By Zhao Haikai (Xiaokai)
Note: The following analysis is based on the open-source ClickHouse v19.15.2.2 Stable. The code of the latest edition for the community has been modified significantly, but the general idea remains unchanged.
In traditional relational databases, the SQL processor has the following components:
It performs lexical and syntactic analysis to convert the format of a program from SQL for human read to abstract syntax tree (AST) for machine read.
Lexical analysis decomposes SQL characters into independent lexical units, such as Token(<type, value>)
. Syntactic analysis identifies all kinds of phrases in the tokens output by the lexical parser and constructs an AST. Specifically, based on the direction of AST construction, syntactic analysis includes top-down and bottom-up analyses. ClickHouse uses a syntax analyzer featuring recursive descent analysis.
This is usually referred to as the Logical Optimizer or the Rule-Based Optimizer (RBO).
It is responsible for applying some heuristic rules and simplifying and standardizing queries without changing the query semantics.
Common operations include predicate and operator pushdown, view expansion, simplification of constant operation expressions, predicate logic rewriting, and semantic optimization.
It refers to the Physical Optimizer, which converts internal queries into efficient query plans and guides DBMS on how to retrieve data from tables, sort data, and perform Join operation. As shown in the following figure, a query plan is similar to a data stream graph. Table data is transferred from one operator to another like water that flows in a pipe.
A Query Plan
It executes specific query plans, obtains data from storage engines, and obtains results by executing query plans for the data.
Execution engines are divided into many types, such as the classic Volcano Model and the Vectorization Model used by ClickHouse.
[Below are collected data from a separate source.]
/-- A battery cell's tick: the integration of R171 and the range test of R172 on a good Report. The window of an admission takes its start
values from the first good Report in range after it (DESIGN CHOICE, log 123). -/
def State.socTick (s : State) (c : Nat) : State :=
  if s.get (Reg.SYS_CELL_CFG_KIND c) ≠ 2 then s
  else
    let p := s.cellPort c
    let k := s.cell c
    let cap := s.get (Reg.CEL_BAT_CAP_AH c)
    let check := s.on Reg.CEL_CTRL_SOCCHK && cap != 0
    let bad := p.good && (!p.data.socv || decide (10000 < p.data.soc))
    let s1 := s.modCell c (fun x => { x with
      socRep := if p.good && !bad then p.data.soc else x.socRep
      socInRange := x.socInRange && !bad })
    let s2 := if k.socAwait && p.good && !bad then s1.socStartValues c
      else if cap = 0 then s1
      else s1.setSoci c (k.soci + 10000 * (p.data.isrc : Rat) * s.periodSeconds / (3600 * (cap : Rat)))
    if check && bad then s2.setSocImpl c else s2

/-- A cell's tick of the ageing means: its strength code, and its on-state voltage where current and temperature qualify (R174). -/
def State.ageTick (s : State) (c : Nat) : State :=
  let p := s.cellPort c
  let iref := mkRat (s.get Reg.CEL_AGE_REF_IREF) 200
  let i := absRat (s.armCurrent (s.cellArm c))
  let ver := match s.portOf c with | some q => s.get (Reg.SPK_PSTAT_VER q) | none => 0
  let near := decide (absRat (i - iref) ≤ iref / 10)
    && decide (absRat (mkRat p.data.temp 10 - (s.get Reg.CEL_AGE_REF_TREF : Rat)) ≤ 5)
  let q := p.good && near && decide (2 ≤ ver)
  s.modCell c (fun x => { x with
    codeSum := (x.codeSum.1 + s.get (Reg.CEL_HEALTH_CODE c), x.codeSum.2 + 1)
    vonSum := if q then (x.vonSum.1 + p.data.von, x.vonSum.2 + 1) else x.vonSum })

/-! ### MPPT (R164 to R170) -/

/-- VCELL × VNOM in 0.1 V, VCELL the lower of the hard limit and the safety limit set (R243, R395). -/
def State.vrefCap (s : State) (c : Nat) : Rat :=
  mkRat (min (s.get Reg.TRP_HL_VCELL_LIMIT) (s.safLimit Reg.SAF_S_A_VCELL)) 1000 * (s.vnom c : Rat)

/-- The range of VREF in 0.1 V: VLO to VHI of VNOM, and at most VCELL × VNOM (R166, R243). -/
def State.vrefRange (s : State) (c : Nat) : Rat × Rat :=
  let vn : Rat := s.vnom c
  let cap := s.vrefCap c
  (min (mkRat (s.get Reg.CEL_MPPT_LIM_VLO) 100 * vn) cap, min (mkRat (s.get Reg.CEL_MPPT_LIM_VHI) 100 * vn) cap)

/-- VREF set, held in its range, and shown. -/
def State.setVref (s : State) (c : Nat) (v : Rat) : State :=
  let r := s.vrefRange c
  let v' := clampRat v r.1 r.2
  (s.modMppt c (fun m => { m with vref := v' })).set (Reg.CEL_MPPT_VREF c) (min 65535 (intOf v').toNat)

/-- VOC set and shown. -/
def State.setVoc (s : State) (c : Nat) (v : Rat) : State :=
  (s.modMppt c (fun m => { m with voc := v })).set (Reg.CEL_MPPT_VP_VOC c) (min 65535 (intOf v).toNat)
Figure from the paper entitled *Architecture of a Database System
However, the processes of SQL parsing and execution plan generation are similar for conventional relational databases and non-relational databases. Based on the ClickHouse source code, the process of submitting a SQL query statement can be summarized like this:
From the server side, let's first see what server.cpp
probably does:
Only important logics are displayed:
int Server::main()
{
// Initialize the context
global_context = std::make_unique<Context>(Context::createGlobal());
global_context->setApplicationType(Context::ApplicationType::SERVER);
// Initialize ZooKeeper
zkutil::ZooKeeperNodeCache main_config_zk_node_cache([&] { return global_context->getZooKeeper(); });
// Initialize other configurations
//...
// Bind the port to provide external services
auto address = make_socket_address(host, port);
socket.bind(address, /* reuseAddress = */ true);
// Establish different types of servers according to the network protocol
//Supported server types include HTTP, HTTPS, TCP, InterServer, and MySQL
// Take TCP server as an example:
create_server("tcp_port", [&](UInt16 port)
{
Poco::Net::ServerSocket socket;
auto address = socket_bind_listen(socket, listen_host, port);
servers.emplace_back(std::make_unique<Poco::Net::TCPServer>(
new TCPHandlerFactory(*this),
server_pool,
socket,
new Poco::Net::TCPServerParams));
});
//Start the server
for (auto & server : servers)
server->start();
}
The queries sent from clients are processed using handlers according to the network protocol. When the server is started, handler will be initialized and bound to the specified port. Take TCPHandler as an example to see how the server processes the queries sent from the client. The TCPHandler::runImpl
function implementation is listed below:
void TCPHandler::runImpl()
{
// Instantiate input and output stream buffers for the socket
in = std::make_shared<ReadBufferFromPocoSocket>(socket());
out = std::make_shared<WriteBufferFromPocoSocket>(socket());
while (1){
// Receive request message
receivePacket();
// Execute the query
state.io = executeQuery(state.query, *query_context, false, state.stage, may_have_embedded_data);
// Process the query by its type
// Process INSERT query
processInsertQuery();
// Process ordinary queries in parallel
processOrdinaryQueryWithProcessors();
// Process ordinary queries in a single thread
processOrdinaryQuery();
}
}
What is the specific logic of ClickHouse in processing queries sent from the client?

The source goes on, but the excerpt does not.